- _Stored data_:
════
-- ==== Sys2Proof/Machine/Lz4.lean ====
section
/-! DEFINITION. The LZ4 block decoder of `cpz` (R187), over the compressed bytes read so far. -/

namespace Sys2Proof.Machine

/-- How far decoding has come: more input is needed, an error of R189 at an input byte (0x11) or an output byte (0x12),
or the end of the block. -/
inductive LzEnd where
  | more
  | err (sub at_ : Nat)
  | fin
deriving DecidableEq, Repr, Inhabited

/-- in(j): the byte, or why there is none. inp holds the input read so far. -/
def lzIn (inp : List Byte) (clen j : Nat) : Except LzEnd Nat :=
  if clen ≤ j then .error (.err 0x11 j)
  else match inp[j]? with
    | some b => .ok b.toNat
    | none => .error .more

/-- The bytes that extend a length: next position and length. -/
def lzLen (inp : List Byte) (clen : Nat) : Nat → Nat → Nat → Except LzEnd (Nat × Nat)
  | 0, _, _ => .error .more
  | n + 1, i, acc =>
    match lzIn inp clen i with
    | .error e => .error e
    | .ok x => if x = 255 then lzLen inp clen n (i + 1) (acc + x) else .ok (i + 1, acc + x)

/-- n literals from position i; out is the output, newest first. -/
def lzLits (inp : List Byte) (clen cap : Nat) : Nat → Nat → List Byte → List Byte × Option LzEnd
  | 0, _, out => (out, none)
  | n + 1, i, out =>
    match lzIn inp clen i with
    | .error e => (out, some e)
    | .ok x =>
      if out.length = cap then (out, some (.err 0x12 cap)) else lzLits inp clen cap n (i + 1) (BitVec.ofNat 8 x :: out)

/-- n bytes of a match at an offset. -/
def lzMatch (cap off : Nat) : Nat → List Byte → List Byte × Option LzEnd
  | 0, out => (out, none)
  | n + 1, out =>
    if out.length = cap then (out, some (.err 0x12 cap)) else lzMatch cap off n (out.getD (off - 1) 0 :: out)

/-- The match after a sequence's literals, from position i: the offset, the length and the copy. -/
def lzTail (inp : List Byte) (clen cap tok i : Nat) (out : List Byte) : List Byte × Except LzEnd Nat :=
  match lzIn inp clen i, lzIn inp clen (i + 1) with
  | .error e, _ => (out, .error e)
  | .ok _, .error e => (out, .error e)
  | .ok lo, .ok hi =>
    let off := lo + 256 * hi
    match (if tok % 16 = 15 then lzLen inp clen (clen + 1) (i + 2) 19 else .ok (i + 2, tok % 16 + 4)) with
    | .error e => (out, .error e)
    | .ok (j, ml) =>
      if off = 0 ∨ out.length < off then (out, .error (.err 0x11 i))
      else
        match lzMatch cap off ml out with
        | (o, some e) => (o, .error e)
        | (o, none) => (o, .ok j)

/-- Sequences from position i; the count bounds them. -/
def lzSeqs (inp : List Byte) (clen cap : Nat) : Nat → Nat → List Byte → List Byte × LzEnd
  | 0, _, out => (out, .more)
  | n + 1, i, out =>
    match lzIn inp clen i with
    | .error e => (out, e)
    | .ok tok =>
      match (if tok / 16 = 15 then lzLen inp clen (clen + 1) (i + 1) 15 else .ok (i + 1, tok / 16)) with
      | .error e => (out, e)
      | .ok (j, lit) =>
        match lzLits inp clen cap lit j out with
        | (o, some e) => (o, e)
        | (o, none) =>
          if j + lit = clen then (o, if o.length = cap then .fin else .err 0x12 o.length)
          else
            match lzTail inp clen cap tok (j + lit) o with
            | (o2, .error e) => (o2, e)
            | (o2, .ok k) => lzSeqs inp clen cap n k o2

/-- The output that the input read so far gives, in order, and how decoding stands. -/
def lzDecode (inp : List Byte) (clen cap : Nat) : List Byte × LzEnd :=
  if clen = 0 then ([], if cap = 0 then .fin else .err 0x12 0)
  else
    let r := lzSeqs inp clen cap (clen + 1) 0 []
    (r.1.reverse, r.2)

end Sys2Proof.Machine
end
════
- _Work to be completed_: Out of the entries above, write out only the lines between the line holding "match lzMatch cap off ml out with" and the line holding "def lzSeqs (inp", inclusive, each exactly as given.

- _Task result_:
        match lzMatch cap off ml out with
        | (o, some e) => (o, .error e)
        | (o, none) => (o, .ok j)

/-- Sequences from position i; the count bounds them. -/
def lzSeqs (inp : List Byte) (clen cap : Nat) : Nat → Nat → List Byte → List Byte × LzEnd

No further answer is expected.